[Records drawn from a dataset]
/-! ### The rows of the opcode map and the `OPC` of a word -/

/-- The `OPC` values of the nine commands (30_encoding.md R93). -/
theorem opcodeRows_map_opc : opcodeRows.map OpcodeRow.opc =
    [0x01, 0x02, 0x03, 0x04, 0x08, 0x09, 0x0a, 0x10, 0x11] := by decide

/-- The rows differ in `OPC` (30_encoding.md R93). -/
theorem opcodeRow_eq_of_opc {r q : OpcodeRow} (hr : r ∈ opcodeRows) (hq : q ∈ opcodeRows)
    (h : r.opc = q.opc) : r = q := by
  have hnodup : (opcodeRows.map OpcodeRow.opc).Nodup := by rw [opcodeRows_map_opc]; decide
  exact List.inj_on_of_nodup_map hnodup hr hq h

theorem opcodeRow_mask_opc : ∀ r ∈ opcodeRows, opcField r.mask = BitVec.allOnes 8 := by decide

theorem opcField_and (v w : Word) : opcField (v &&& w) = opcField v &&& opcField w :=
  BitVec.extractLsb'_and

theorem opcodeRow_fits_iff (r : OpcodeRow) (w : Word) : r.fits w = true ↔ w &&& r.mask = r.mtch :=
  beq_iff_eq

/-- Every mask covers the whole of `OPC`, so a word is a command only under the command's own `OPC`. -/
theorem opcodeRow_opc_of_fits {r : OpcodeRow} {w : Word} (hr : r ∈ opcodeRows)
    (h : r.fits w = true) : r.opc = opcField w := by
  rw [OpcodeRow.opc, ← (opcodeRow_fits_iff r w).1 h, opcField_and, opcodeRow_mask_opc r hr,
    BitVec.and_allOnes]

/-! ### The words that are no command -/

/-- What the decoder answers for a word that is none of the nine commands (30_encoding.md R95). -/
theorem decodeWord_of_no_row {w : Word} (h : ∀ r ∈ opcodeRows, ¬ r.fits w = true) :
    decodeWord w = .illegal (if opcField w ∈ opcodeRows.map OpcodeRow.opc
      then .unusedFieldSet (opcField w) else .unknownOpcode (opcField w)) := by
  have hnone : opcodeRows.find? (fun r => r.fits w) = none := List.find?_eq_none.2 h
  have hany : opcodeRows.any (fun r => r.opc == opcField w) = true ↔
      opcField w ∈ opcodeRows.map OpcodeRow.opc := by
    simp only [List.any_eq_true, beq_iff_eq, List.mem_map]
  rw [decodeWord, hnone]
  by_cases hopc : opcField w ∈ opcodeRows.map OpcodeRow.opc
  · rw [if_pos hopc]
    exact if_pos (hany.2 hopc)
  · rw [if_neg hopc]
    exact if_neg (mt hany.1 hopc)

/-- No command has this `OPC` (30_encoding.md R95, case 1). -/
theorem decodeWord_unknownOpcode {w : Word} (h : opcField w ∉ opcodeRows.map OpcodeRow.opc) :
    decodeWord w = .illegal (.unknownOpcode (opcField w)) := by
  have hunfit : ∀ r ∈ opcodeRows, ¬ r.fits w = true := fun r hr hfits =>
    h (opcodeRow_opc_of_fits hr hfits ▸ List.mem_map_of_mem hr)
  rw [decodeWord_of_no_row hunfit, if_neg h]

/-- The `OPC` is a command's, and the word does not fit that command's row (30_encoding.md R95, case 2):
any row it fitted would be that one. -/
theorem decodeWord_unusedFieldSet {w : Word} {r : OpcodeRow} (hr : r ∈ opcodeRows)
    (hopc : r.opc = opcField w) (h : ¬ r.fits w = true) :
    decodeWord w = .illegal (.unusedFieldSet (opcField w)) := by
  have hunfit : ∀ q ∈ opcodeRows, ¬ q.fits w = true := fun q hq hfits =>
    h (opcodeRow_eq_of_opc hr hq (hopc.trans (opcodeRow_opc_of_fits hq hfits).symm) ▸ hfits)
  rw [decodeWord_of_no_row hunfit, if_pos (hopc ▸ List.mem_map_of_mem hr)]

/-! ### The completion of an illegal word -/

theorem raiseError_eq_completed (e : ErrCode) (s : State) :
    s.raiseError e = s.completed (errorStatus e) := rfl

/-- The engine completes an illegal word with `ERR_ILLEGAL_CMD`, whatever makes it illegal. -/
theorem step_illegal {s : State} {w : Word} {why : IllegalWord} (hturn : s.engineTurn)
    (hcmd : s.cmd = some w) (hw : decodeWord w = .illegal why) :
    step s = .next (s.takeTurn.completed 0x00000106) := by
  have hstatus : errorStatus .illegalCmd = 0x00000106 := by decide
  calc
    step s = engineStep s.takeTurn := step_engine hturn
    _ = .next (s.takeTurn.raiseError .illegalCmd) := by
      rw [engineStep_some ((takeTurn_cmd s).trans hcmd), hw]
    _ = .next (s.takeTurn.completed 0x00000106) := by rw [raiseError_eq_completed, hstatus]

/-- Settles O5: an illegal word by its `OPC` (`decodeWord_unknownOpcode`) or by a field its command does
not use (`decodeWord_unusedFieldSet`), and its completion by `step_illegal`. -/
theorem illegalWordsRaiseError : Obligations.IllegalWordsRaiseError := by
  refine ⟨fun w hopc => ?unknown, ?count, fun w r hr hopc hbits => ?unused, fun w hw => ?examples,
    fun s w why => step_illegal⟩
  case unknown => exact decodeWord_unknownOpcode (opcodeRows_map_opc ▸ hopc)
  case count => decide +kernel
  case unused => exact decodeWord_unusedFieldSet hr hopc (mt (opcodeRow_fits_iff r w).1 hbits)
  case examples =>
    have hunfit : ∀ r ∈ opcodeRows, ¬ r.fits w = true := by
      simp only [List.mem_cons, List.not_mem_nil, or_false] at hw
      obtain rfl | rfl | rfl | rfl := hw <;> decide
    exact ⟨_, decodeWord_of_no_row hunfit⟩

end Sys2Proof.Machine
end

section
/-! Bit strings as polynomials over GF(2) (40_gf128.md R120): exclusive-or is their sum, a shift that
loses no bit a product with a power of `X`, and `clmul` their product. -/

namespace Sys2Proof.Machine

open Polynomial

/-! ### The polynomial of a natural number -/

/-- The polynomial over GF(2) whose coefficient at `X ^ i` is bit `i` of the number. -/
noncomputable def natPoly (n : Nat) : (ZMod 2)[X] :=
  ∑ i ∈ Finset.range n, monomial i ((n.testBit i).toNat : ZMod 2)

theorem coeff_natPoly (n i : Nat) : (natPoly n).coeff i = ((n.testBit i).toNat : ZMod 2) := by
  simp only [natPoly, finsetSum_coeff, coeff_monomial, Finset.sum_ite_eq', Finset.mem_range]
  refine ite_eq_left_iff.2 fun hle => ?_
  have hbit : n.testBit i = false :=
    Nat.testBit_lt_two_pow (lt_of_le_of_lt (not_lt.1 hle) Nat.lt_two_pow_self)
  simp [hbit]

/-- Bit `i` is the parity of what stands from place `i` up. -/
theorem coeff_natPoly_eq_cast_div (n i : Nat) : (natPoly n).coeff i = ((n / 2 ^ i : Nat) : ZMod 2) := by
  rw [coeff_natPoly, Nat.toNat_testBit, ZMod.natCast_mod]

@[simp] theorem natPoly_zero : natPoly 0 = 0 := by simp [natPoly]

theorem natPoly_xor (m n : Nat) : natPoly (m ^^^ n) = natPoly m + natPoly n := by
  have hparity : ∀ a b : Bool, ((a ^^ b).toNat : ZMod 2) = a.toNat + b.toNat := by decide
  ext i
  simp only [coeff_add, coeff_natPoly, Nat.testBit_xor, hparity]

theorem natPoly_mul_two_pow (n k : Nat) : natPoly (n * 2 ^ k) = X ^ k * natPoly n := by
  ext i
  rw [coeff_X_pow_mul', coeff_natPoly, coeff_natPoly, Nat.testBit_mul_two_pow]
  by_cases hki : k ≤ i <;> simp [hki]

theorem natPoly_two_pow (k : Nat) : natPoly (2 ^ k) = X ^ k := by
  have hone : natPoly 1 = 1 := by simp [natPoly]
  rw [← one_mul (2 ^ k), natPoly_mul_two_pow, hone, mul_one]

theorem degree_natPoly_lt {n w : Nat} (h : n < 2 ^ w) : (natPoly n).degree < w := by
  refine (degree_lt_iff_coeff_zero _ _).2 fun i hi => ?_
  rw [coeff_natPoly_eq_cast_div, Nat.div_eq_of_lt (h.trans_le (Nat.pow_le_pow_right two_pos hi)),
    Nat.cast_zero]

**Your goal:** Only the lines from the beginning of the entries through the line bearing "q ∈ opcodeRows)" should be returned, each exactly as written.

**Result below:**
/-! ### The rows of the opcode map and the `OPC` of a word -/

/-- The `OPC` values of the nine commands (30_encoding.md R93). -/
theorem opcodeRows_map_opc : opcodeRows.map OpcodeRow.opc =
    [0x01, 0x02, 0x03, 0x04, 0x08, 0x09, 0x0a, 0x10, 0x11] := by decide

/-- The rows differ in `OPC` (30_encoding.md R93). -/
theorem opcodeRow_eq_of_opc {r q : OpcodeRow} (hr : r ∈ opcodeRows) (hq : q ∈ opcodeRows)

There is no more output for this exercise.